В тусклом полусвете капитан Памфил видел больших птиц, породу которых он не мог определить, и крылатых белок, легко перепрыгивавших и перелетавших с ветки на ветку. В этом своего рода преддверии рая все словно утрачивало свой естественный первоначальный цвет, окрашиваясь в пепельные тона ночных бабочек. Лань, заяц и лиса, вспугнутые шумом шагов нарушившего их покой человека, сохраняя различие очертаний, казались одинаково облаченными в мох, по которому они неслышно бежали.
Время от времени капитан Памфил замирал с остановившимся взглядом: гигантские рыжие грибы, прислонившись друг к другу наподобие щитов, сливались в группы, напоминая окраской и размерами лежащих львов, и он, прекрасно зная, что царь зверей не обитает в этой части своей империи, вздрагивал при виде их.
Большие ползучие растения-паразиты, которым словно не хватало воздуха, обвивались вокруг деревьев, росли вместе с ними, цепляясь за ветки, гирляндами протягиваясь с одного на другое, пока не достигали свода. Там, извиваясь, словно змеи, они раскрывали навстречу солнцу свои благоухающие пунцовые чашечки, а те, что расцвели на полдороге, бледные, болезненные, лишенные аромата, будто завидовали счастью подруг, гревшихся в сиянии дня и улыбке Господа.
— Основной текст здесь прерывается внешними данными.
-- ==== Sys2Proof/Machine/Flags.lean ====
section
/-!
DEFINITION. Every result and flag computation of files 42 to 44 of the spec, as pure functions of the operands. Additions
and subtractions are computed exactly on integers and narrowed at the end, as the helpers R254, R255 and R314 say.
-/
namespace Sys2Proof.Machine

/-- What an 8-bit adder returns: `(res, h, c)`. -/
structure Sum8 where
  res : Byte
  h : Bool
  c : Bool
  deriving DecidableEq, Repr

/-- `add8(a, b, cin)` (spec/42_alu8.md R254). -/
def add8 (a b : Byte) (cin : Bool) : Sum8 where
  res := BitVec.ofNat 8 (a.toNat + b.toNat + cin.toNat)
  h := decide (a.toNat % 16 + b.toNat % 16 + cin.toNat > 0x0F)
  c := decide (a.toNat + b.toNat + cin.toNat > 0xFF)

/-- `sub8(a, b, cin)` (R255). -/
def sub8 (a b : Byte) (cin : Bool) : Sum8 where
  res := BitVec.ofInt 8 ((a.toNat : Int) - (b.toNat : Int) - (cin.toNat : Int))
  h := decide (((a.toNat % 16 : Nat) : Int) - ((b.toNat % 16 : Nat) : Int) - (cin.toNat : Int) < 0)
  c := decide ((a.toNat : Int) - (b.toNat : Int) - (cin.toNat : Int) < 0)

/-- The flags of an addition (R260 to R265). -/
def Sum8.addFlags (r : Sum8) : Flags where
  zf := decide (r.res = 0)
  nf := false
  hf := r.h
  cf := r.c

/-- The flags of a subtraction (R266 to R271, R281 to R283). -/
def Sum8.subFlags (r : Sum8) : Flags where
  zf := decide (r.res = 0)
  nf := true
  hf := r.h
  cf := r.c

/-- The flags of a logic operation (R256); `h` is 1 for `AND` alone. -/
def logicFlags (res : Byte) (h : Bool) : Flags where
  zf := decide (res = 0)
  nf := false
  hf := h
  cf := false

/-- The new `A` and the new flags of an accumulator operation on `A` and `v` (R257, R260 to R283). `CP` leaves `A`. -/
def aluResult (op : AluOp) (a v : Byte) (f : Flags) : Byte × Flags :=
  match op with
  | .add => ((add8 a v false).res, (add8 a v false).addFlags)
  | .adc => ((add8 a v f.cf).res, (add8 a v f.cf).addFlags)
  | .sub => ((sub8 a v false).res, (sub8 a v false).subFlags)
  | .sbc => ((sub8 a v f.cf).res, (sub8 a v f.cf).subFlags)
  | .and => (a &&& v, logicFlags (a &&& v) true)
  | .xor => (a ^^^ v, logicFlags (a ^^^ v) false)
  | .or => (a ||| v, logicFlags (a ||| v) false)
  | .cp => (a, (sub8 a v false).subFlags)

/-- `INC` of a byte: the result and the flags; `Cf` is not written (R284, R285). -/
def incResult (v : Byte) (f : Flags) : Byte × Flags :=
  let r := add8 v 1 false
  (r.res, { f with zf := decide (r.res = 0), nf := false, hf := r.h })

/-- `DEC` of a byte (R286, R287). -/
def decResult (v : Byte) (f : Flags) : Byte × Flags :=
  let r := sub8 v 1 false
  (r.res, { f with zf := decide (r.res = 0), nf := true, hf := r.h })

/-- The correction of `DAA` is 0x06 in the low digit under this test (R288). -/
def daaLow (a : Byte) (f : Flags) : Bool := f.hf || (!f.nf && decide (a.toNat % 16 > 0x09))

/-- The correction of `DAA` is 0x60 in the high digit, and `Cf` becomes 1, under this test (R288). -/
def daaHigh (a : Byte) (f : Flags) : Bool := f.cf || (!f.nf && decide (a.toNat > 0x99))

/-- `DAA` (R288): the new `A` and the new flags. -/
def daaResult (a : Byte) (f : Flags) : Byte × Flags :=
  let corr : Byte := (if daaLow a f then 0x06 else 0x00) ||| (if daaHigh a f then 0x60 else 0x00)
  let res := if f.nf then a - corr else a + corr
  (res, { zf := decide (res = 0), nf := f.nf, hf := false, cf := daaHigh a f })

/-- `CPL` writes `Nf` and `Hf` (R289). -/
def cplFlags (f : Flags) : Flags := { f with nf := true, hf := true }

/-- `SCF` (R290). -/
def scfFlags (f : Flags) : Flags := { f with nf := false, hf := false, cf := true }

/-- `CCF` (R291). -/
def ccfFlags (f : Flags) : Flags := { f with nf := false, hf := false, cf := !f.cf }

/-- `ADD HL,rp` (spec/43_alu16.md R310): the sum, and `Hf` and `Cf` from bits 11 and 15; `Zf` is not written. -/
def addHlResult (a b : Word) (f : Flags) : Word × Flags :=
  (BitVec.ofNat 16 (a.toNat + b.toNat),
    { f with
      nf := false
      hf := decide (a.toNat % 0x1000 + b.toNat % 0x1000 > 0x0FFF)
      cf := decide (a.toNat + b.toNat > 0xFFFF) })

/-- `addsp(sp, e)` (R314) with the flags `ADD SP,e` and `LD HL,SP+e` write: the signed sum, and `Hf` and `Cf` of the
unsigned addition of the low byte and the raw byte `e`. -/
def addSpResult (sp : Word) (e : Byte) : Word × Flags :=
  (sp + e.signExtend 16,
    { zf := false
      nf := false
      hf := decide (sp.toNat % 0x10 + e.toNat % 0x10 > 0x0F)
      cf := decide (sp.toNat % 0x100 + e.toNat > 0xFF) })

/-- The result of a rotate or shift of `v` with old carry `cf` (spec/44_rotate_shift_bit.md R324 to R339). -/
def rotValue (op : RotOp) (v : Byte) (cf : Bool) : Byte :=
  match op with
  | .rlc => (v <<< 1) ||| (v >>> 7)
  | .rrc => (v >>> 1) ||| (v <<< 7)
  | .rl => (v <<< 1) ||| (if cf then 0x01 else 0x00)
  | .rr => (v >>> 1) ||| (if cf then 0x80 else 0x00)
  | .sla => v <<< 1
  | .sra => (v >>> 1) ||| (v &&& 0x80)
  | .swap => (v <<< 4) ||| (v >>> 4)
  | .srl => v >>> 1

/-- The bit a rotate or shift moves out, its new carry; `SWAP` clears the carry. -/
def rotCarry (op : RotOp) (v : Byte) : Bool :=
  match op with
  | .rlc | .rl | .sla => v.getLsbD 7
  | .rrc | .rr | .sra | .srl => v.getLsbD 0
  | .swap => false

/-- The flags of a secondary-table rotate or shift: `Zf` computed (R324 to R339). -/
def rotFlags (op : RotOp) (v : Byte) (cf : Bool) : Flags where
  zf := decide (rotValue op v cf = 0)
  nf := false
  hf := false
  cf := rotCarry op v

/-- The flags of an accumulator rotate of the primary table: `Zf` cleared (R320 to R323). -/
def accRotFlags (op : RotOp) (v : Byte) : Flags where
  zf := false
  nf := false
  hf := false
  cf := rotCarry op v

/-- The flags of `BIT b,v`: `Zf` is the complement of the bit, `Cf` is not written (R340, R341). -/
def bitFlags (b : Fin 8) (v : Byte) (f : Flags) : Flags :=
  { f with zf := !v.getLsbD b.val, nf := false, hf := true }

/-- `RES b` (R342): `v & (0xFF ^ (1 << b))`. -/
def resBit (b : Fin 8) (v : Byte) : Byte := v &&& (0xFF ^^^ (1#8 <<< b.val))

/-- `SET b` (R344): `v | (1 << b)`. -/
def setBit (b : Fin 8) (v : Byte) : Byte := v ||| (1#8 <<< b.val)

end Sys2Proof.Machine
end

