-- ==== Sys2Proof/Machine/Dispatch.lean ====
section
/-!
DEFINITION. The one dispatch: every constructor of `Instr` to its meaning.
-/
namespace Sys2Proof.Machine

open Sys2Proof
К двум часам у капитана Памфила засосало под ложечкой и он вспомнил, что накануне не поужинал, а час завтрака давно прошел. Он огляделся кругом: птицы по-прежнему порхали среди деревьев, крылатые белки не переставали прыгать с ветки на ветку, как будто проделали весь путь вместе с ним; но у него не было ни ружья, ни сарбакана, чтобы охотиться на них. Он попробовал бросить в них несколько камней, но вскоре понял, что от этих упражнений его аппетит разыграется, но они не помогут ему утолить голод. Поэтому он решил найти какую-нибудь растительную пищу. На этот раз ему повезло больше: после недолгих, но тщательных поисков, затрудняемых полумраком, он нашел два или три корня вроде чуфы и несколько растений из тех, что в просторечии называются карибской капустой.
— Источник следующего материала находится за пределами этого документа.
-- ==== Sys2Proof/Machine/Construct.lean ====
section
/-!
DEFINITION. Construction, that is reset, from every parameter and port the host supplies, in both profiles
(spec/70_reset_and_hazards.md R700 to R705, spec/10_state.md R70 to R76, spec/61_cartridge.md R500, R502, R540).
`State.reset` is the construction with every argument at its default (`Laws/Construct.lean`).
-/
namespace Sys2Proof.Machine

/-- What construction takes (R700). -/
structure ConstructArgs where
  par : Params
  /-- `BOOT_IMAGE`. -/
  bootImage : List Byte
  /-- The cartridge image; its length is `ROM_SIZE`. -/
  rom : List Byte
  /-- The content of the `Save` port; `none` when the host has none. -/
  save : Option (List Byte)
  /-- `NowUs` at construction. -/
  now : Nat
  /-- The calls the host will make, each with its step index. -/
  calls : List (Nat × HostCall)
  deriving DecidableEq, Repr

/-- The default of every argument: no boot image, no cartridge image, no save data, time 0, no calls. -/
def ConstructArgs.default : ConstructArgs where
  par := .default
  bootImage := []
  rom := []
  save := none
  now := 0
  calls := []

/-- A header byte; an image too short to hold it reads as `OPEN_BUS`, a value no code table lists (R500, R502, R505). -/
def headerByte (rom : List Byte) (off : Nat) : Byte := rom.getD off openBus

/-- `CART_KIND` from the type byte (R500). -/
def kindOfType (t : Byte) : CartKind :=
  if t = 0x0F ∨ t = 0x10 ∨ t = 0x11 ∨ t = 0x12 ∨ t = 0x13 then .mbc3Rtc else .romOnly

/-- The smallest of `p`, `2p`, `4p`, … that is at least `n`, found within `fuel` doublings. -/
def doubleUntil (n : Nat) : Nat → Nat → Nat
  | 0, p => p
  | fuel + 1, p => if n ≤ p then p else doubleUntil n fuel (2 * p)

/-- `ROM_BANKS` (R502). -/
def romBanksOf (code : Byte) (romSize : Nat) : Nat :=
  if code.toNat ≤ 8 then 2 <<< code.toNat
  else
    let n := (romSize + 0x3FFF) / 0x4000
    doubleUntil n n 2

/-- The RAM size code's bank count before the variant's limit (R502). -/
def ramBanksOfCode (code : Byte) : Nat :=
  if code = 1 then 1
  else if code = 2 then 1
  else if code = 3 then 4
  else if code = 4 then 16
  else if code = 5 then 8
  else 0

/-- `RAM_BANKS` (R502). -/
def ramBanksOf (kind : CartKind) (code : Byte) : Nat :=
  match kind with
  | .romOnly => 0
  | .mbc3Rtc => min (ramBanksOfCode code) 4

/-- `cart_ram` after construction (R540): the first `size` bytes of a save that has them, else zero. -/
def loadedRam (save : List Byte) (size : Nat) : Memory :=
  if size ≤ save.length then Memory.ofBytes (save.take size) else []

/-- The live clock after construction (R540): deserialized from a save that has the whole block, else 0. -/
def loadedRtc (save : List Byte) (size : Nat) (layout : List RtcSaveByte) : Rtc :=
  if size + layout.length ≤ save.length then Rtc.zero.deserialize (Memory.ofBytes save) size layout else .zero

/-- The cartridge after construction (R76, R500, R502, R540, R543). -/
def Cart.construct (a : ConstructArgs) : Cart :=
  let kind := kindOfType (headerByte a.rom 0x0147)
  let ramBanks := ramBanksOf kind (headerByte a.rom 0x0149)
  let save := a.save.getD []
  let rtc :=
    match kind with
    | .romOnly => Rtc.zero
    | .mbc3Rtc => loadedRtc save (ramBanks * 0x2000) a.par.rtcSaveLayout
  { kind := kind
    rom := Memory.ofBytes a.rom
    romSize := a.rom.length
    romBanks := romBanksOf (headerByte a.rom 0x0148) a.rom.length
    ramBanks := ramBanks
    ramEnable := false
    romBank := 1
    ramSel := 0
    latchPrev := 0xFF
    bankMode := false
    rtc := rtc
    lat := rtc
    rtcAnchor := a.now
    ram :=
      match kind with
      | .romOnly => []
      | .mbc3Rtc => loadedRam save (ramBanks * 0x2000) }

/-- The CPU side of the `skip` profile (R71, R73): the values the boot program would have left. -/
def State.skipBoot (s : State) : State :=
  { s with
    regs :=
      { a := 0x01, f := { zf := true, nf := false, hf := true, cf := true }, b := 0x00, c := 0x13, d := 0x00, e := 0xD8,
        h := 0x01, l := 0x4D, sp := 0xFFFE, pc := 0x0100 }
    iflag := 0b00001
    bootMapped := false
    timer := { s.timer with sysclk := 0xABCC }
    ppu := { s.ppu with lcdc := 0x91, mode := .oamScan }
    apu := { s.apu with on := true, nr50 := 0x77, nr51 := 0xF3 } }

/-- `Construct()` (R700). -/
def State.construct (a : ConstructArgs) : State :=
  let s :=
    { State.reset with
      bootImage := Memory.ofBytes (a.bootImage.take 0x100)
      cart := Cart.construct a
      apu := { State.reset.apu with sampleClock := a.par.samplePeriodPred + 1 }
      par := a.par
      host := { State.reset.host with
        now := a.now
        calls := a.calls
        save := Memory.ofBytes (a.save.getD [])
        saveSize := (a.save.getD []).length } }
  match a.par.boot with
  | .overlay => s
  | .skip => s.skipBoot

end Sys2Proof.Machine
end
Этого было довольно, чтобы заморить червячка; но капитан Памфил, человек предусмотрительный, подумал о том, что, едва утолив голод, он почувствует жажду; поэтому он решил отправиться на поиски ручейка, как перед тем разыскивал коренья. К несчастью, найти его было труднее.
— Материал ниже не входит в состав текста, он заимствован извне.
/-- R284 to R287: `Cf` is not written. The memory forms read once and then store the result at the same address.
Choices of the spec that it rests on: D1. -/
def Obligations.IncAndDec : Prop :=
  ∀ (s : State) (r : Reg8),
    let inc (v : Byte) : Flags :=
      { s.regs.f with zf := decide (v + 1 = 0), nf := false, hf := decide (v.toNat % 16 = 0x0F) }
    let dec (v : Byte) : Flags :=
      { s.regs.f with zf := decide (v - 1 = 0), nf := true, hf := decide (v.toNat % 16 = 0) }
    let v := s.regs.get8 r
    let m := s.read8 s.regs.hl
    (encode (.incR r) = [0b00#2 ++ r.code ++ 0b100#3] ∧ encode .inc_mHL = [0x34]
      ∧ encode (.decR r) = [0b00#2 ++ r.code ++ 0b101#3] ∧ encode .dec_mHL = [0x35])
    ∧ exec (.incR r) s = .next { s with regs := { s.regs.set8 r (v + 1) with f := inc v }, cost := 4 }
    ∧ exec .inc_mHL s
        = .next { (s.touch8 s.regs.hl).write8 s.regs.hl (m + 1) with regs := { s.regs with f := inc m }, cost := 12 }
    ∧ exec (.decR r) s = .next { s with regs := { s.regs.set8 r (v - 1) with f := dec v }, cost := 4 }
    ∧ exec .dec_mHL s
        = .next { (s.touch8 s.regs.hl).write8 s.regs.hl (m - 1) with regs := { s.regs with f := dec m }, cost := 12 }

/-- R288.
Choices of the spec that it rests on: D1. -/
def Obligations.DecimalAdjust : Prop :=
  ∀ s : State,
    let a := s.regs.a.toNat
    let f := s.regs.f
    let corr := (if f.hf = true ∨ (f.nf = false ∧ a % 16 > 0x09) then 0x06 else 0)
      + (if f.cf = true ∨ (f.nf = false ∧ a > 0x99) then 0x60 else 0)
    let res : Byte := BitVec.ofInt 8 (if f.nf then (a : Int) - (corr : Nat) else (a : Int) + (corr : Nat))
    encode .daa = [0x27]
    ∧ exec .daa s
        = .next { s with
            regs := { s.regs with
              a := res
              f := { zf := decide (res = 0), nf := f.nf, hf := false
                     cf := decide (f.cf = true ∨ (f.nf = false ∧ a > 0x99)) } }
            cost := 4 }

/-- What `DAA` is for: after `ADD` or `SUB` of two packed BCD bytes it gives the packed BCD sum or difference modulo 100, with
`Cf` the decimal carry or borrow.
Choices of the spec that it rests on: D1. -/
def Obligations.DecimalAdjustCorrectsBcd : Prop :=
  ∀ (s : State) (x y : Nat), x < 100 → y < 100 →
    let bcd (k : Nat) : Byte := BitVec.ofNat 8 (k / 10 * 16 + k % 10)
    s.regs.a = bcd x →
      (∃ t u, exec (.aluN .add (bcd y)) s = .next t ∧ exec .daa t = .next u
        ∧ u.regs.a = bcd ((x + y) % 100) ∧ u.regs.f.cf = decide (x + y ≥ 100))
      ∧ ∃ t u, exec (.aluN .sub (bcd y)) s = .next t ∧ exec .daa t = .next u
        ∧ u.regs.a = bcd ((x + 100 - y) % 100) ∧ u.regs.f.cf = decide (x < y)

/-- R289 to R291 and R310 to R312. `Zf` is written by none of them; `INC rp` and `DEC rp` write no flag.
Choices of the spec that it rests on: D1. -/
def Obligations.FlagAdjustersAndWordArithmetic : Prop :=
  ∀ (s : State) (p : Pair),
    let f := s.regs.f
    let a := s.regs.hl.toNat
    let b := (s.regs.getPair p).toNat
    (encode .cpl = [0x2F] ∧ encode .scf = [0x37] ∧ encode .ccf = [0x3F]
      ∧ encode (.addHlRp p) = [0b00#2 ++ p.code ++ 0b1001#4] ∧ encode (.incRp p) = [0b00#2 ++ p.code ++ 0b0011#4]
      ∧ encode (.decRp p) = [0b00#2 ++ p.code ++ 0b1011#4])
    ∧ exec .cpl s = .next { s with regs := { s.regs with a := s.regs.a ^^^ 0xFF, f := ⟨f.zf, true, true, f.cf⟩ }, cost := 4 }
    ∧ exec .scf s = .next { s with regs := { s.regs with f := ⟨f.zf, false, false, true⟩ }, cost := 4 }
    ∧ exec .ccf s = .next { s with regs := { s.regs with f := ⟨f.zf, false, false, !f.cf⟩ }, cost := 4 }
    ∧ exec (.addHlRp p) s
        = .next { s with
            regs := { s.regs with
              h := BitVec.ofNat 8 ((a + b) / 256), l := BitVec.ofNat 8 (a + b)
              f := ⟨f.zf, false, decide (a % 4096 + b % 4096 > 0x0FFF), decide (a + b > 0xFFFF)⟩ }
            cost := 8 }
    ∧ exec (.incRp p) s = .next { s with regs := s.regs.setPair p (s.regs.getPair p + 1), cost := 8 }
    ∧ exec (.decRp p) s = .next { s with regs := s.regs.setPair p (s.regs.getPair p - 1), cost := 8 }

/-! ### Rotates, shifts and bits (spec/44_rotate_shift_bit.md) -/

/-- R320 to R331: the accumulator rotates clear `Zf`; those of the secondary table, on a register and on the byte at `HL`,
compute it. `RL` and `RR` rotate nine bits, the carry among them.
Choices of the spec that it rests on: D1. -/
def Obligations.Rotates : Prop :=
  ∀ s : State,
    let a := s.regs.a
    let cf := s.regs.f.cf
    let after (res : Byte) (c : Bool) : State :=
      { s with regs := { s.regs with a := res, f := ⟨false, false, false, c⟩ }, cost := 4 }
    let form (op : RotOp) (res : Byte → Byte) (c : Byte → Bool) : Prop :=
      (∀ r : Reg8,
        encode (.rotR op r) = [0xCB, 0b00#2 ++ op.code ++ r.code]
        ∧ exec (.rotR op r) s
            = .next { s with
                regs := { s.regs.set8 r (res (s.regs.get8 r)) with
                  f := ⟨decide (res (s.regs.get8 r) = 0), false, false, c (s.regs.get8 r)⟩ }
                cost := 8 })
      ∧ encode (.rotM op) = [0xCB, 0b00#2 ++ op.code ++ 0b110#3]
      ∧ exec (.rotM op) s
          = .next { (s.touch8 s.regs.hl).write8 s.regs.hl (res (s.read8 s.regs.hl)) with
              regs := { s.regs with
                f := ⟨decide (res (s.read8 s.regs.hl) = 0), false, false, c (s.read8 s.regs.hl)⟩ }
              cost := 16 }
    (encode .rlca = [0x07] ∧ encode .rrca = [0x0F] ∧ encode .rla = [0x17] ∧ encode .rra = [0x1F])
    ∧ exec .rlca s = .next (after (a.rotateLeft 1) (a.getLsbD 7))
    ∧ exec .rrca s = .next (after (a.rotateRight 1) (a.getLsbD 0))
    ∧ exec .rla s = .next (after (BitVec.ofNat 8 (2 * a.toNat + cf.toNat)) (a.getLsbD 7))
    ∧ exec .rra s = .next (after (BitVec.ofNat 8 (a.toNat / 2 + 128 * cf.toNat)) (a.getLsbD 0))
    ∧ form .rlc (fun v => v.rotateLeft 1) (fun v => v.getLsbD 7)
    ∧ form .rrc (fun v => v.rotateRight 1) (fun v => v.getLsbD 0)
    ∧ form .rl (fun v => BitVec.ofNat 8 (2 * v.toNat + cf.toNat)) (fun v => v.getLsbD 7)
    ∧ form .rr (fun v => BitVec.ofNat 8 (v.toNat / 2 + 128 * cf.toNat)) (fun v => v.getLsbD 0)

/-- R332 to R339: the shifts and `SWAP`.
Choices of the spec that it rests on: D1. -/
def Obligations.SecondaryShifts : Prop :=
  ∀ s : State,
    let form (op : RotOp) (res : Byte → Byte) (c : Byte → Bool) : Prop :=
      (∀ r : Reg8,
        encode (.rotR op r) = [0xCB, 0b00#2 ++ op.code ++ r.code]
        ∧ exec (.rotR op r) s
            = .next { s with
                regs := { s.regs.set8 r (res (s.regs.get8 r)) with
                  f := ⟨decide (res (s.regs.get8 r) = 0), false, false, c (s.regs.get8 r)⟩ }
                cost := 8 })
      ∧ encode (.rotM op) = [0xCB, 0b00#2 ++ op.code ++ 0b110#3]
      ∧ exec (.rotM op) s
          = .next { (s.touch8 s.regs.hl).write8 s.regs.hl (res (s.read8 s.regs.hl)) with
              regs := { s.regs with
                f := ⟨decide (res (s.read8 s.regs.hl) = 0), false, false, c (s.read8 s.regs.hl)⟩ }
              cost := 16 }
    form .sla (fun v => BitVec.ofNat 8 (2 * v.toNat)) (fun v => v.getLsbD 7)
    ∧ form .sra (fun v => v.sshiftRight 1) (fun v => v.getLsbD 0)
    ∧ form .swap (fun v => v.extractLsb' 0 4 ++ v.extractLsb' 4 4) (fun _ => false)
    ∧ form .srl (fun v => BitVec.ofNat 8 (v.toNat / 2)) (fun v => v.getLsbD 0)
Он внимательно прислушался, но до него не донеслось никакого журчания; он втянул воздух, стараясь уловить хотя бы слабые испарения, но под этим гигантским куполом не было ни малейшего дуновения, воздух был тяжелым и густым: животные и принужденные стелиться по земле растения дышали им с трудом — казалось, в нем трудно было выжить.
Однако капитан Памфил нашел выход: он подобрал острый камень и, вместо того чтобы продолжать бесполезные поиски, стал переходить от дерева к дереву, пристально изучая каждый ствол; наконец он как будто нашел то, что искал, — великолепный клен, молодой, гладкий и крепкий. Обхватив ствол левой рукой, правой он пробил кору острым камнем. Тотчас из раны брызнуло несколько капель драгоценной крови растения, из которой канадцы делают сахар лучше тростникового. Удовлетворенный результатом опыта, капитан спокойно уселся у подножия своей жертвы и начал завтракать. Покончив с этим, он припал пересохшим ртом к ране, откуда, словно из родника, бил сок, и снова отправился в дорогу — свежий, бодрый и крепкий как никогда.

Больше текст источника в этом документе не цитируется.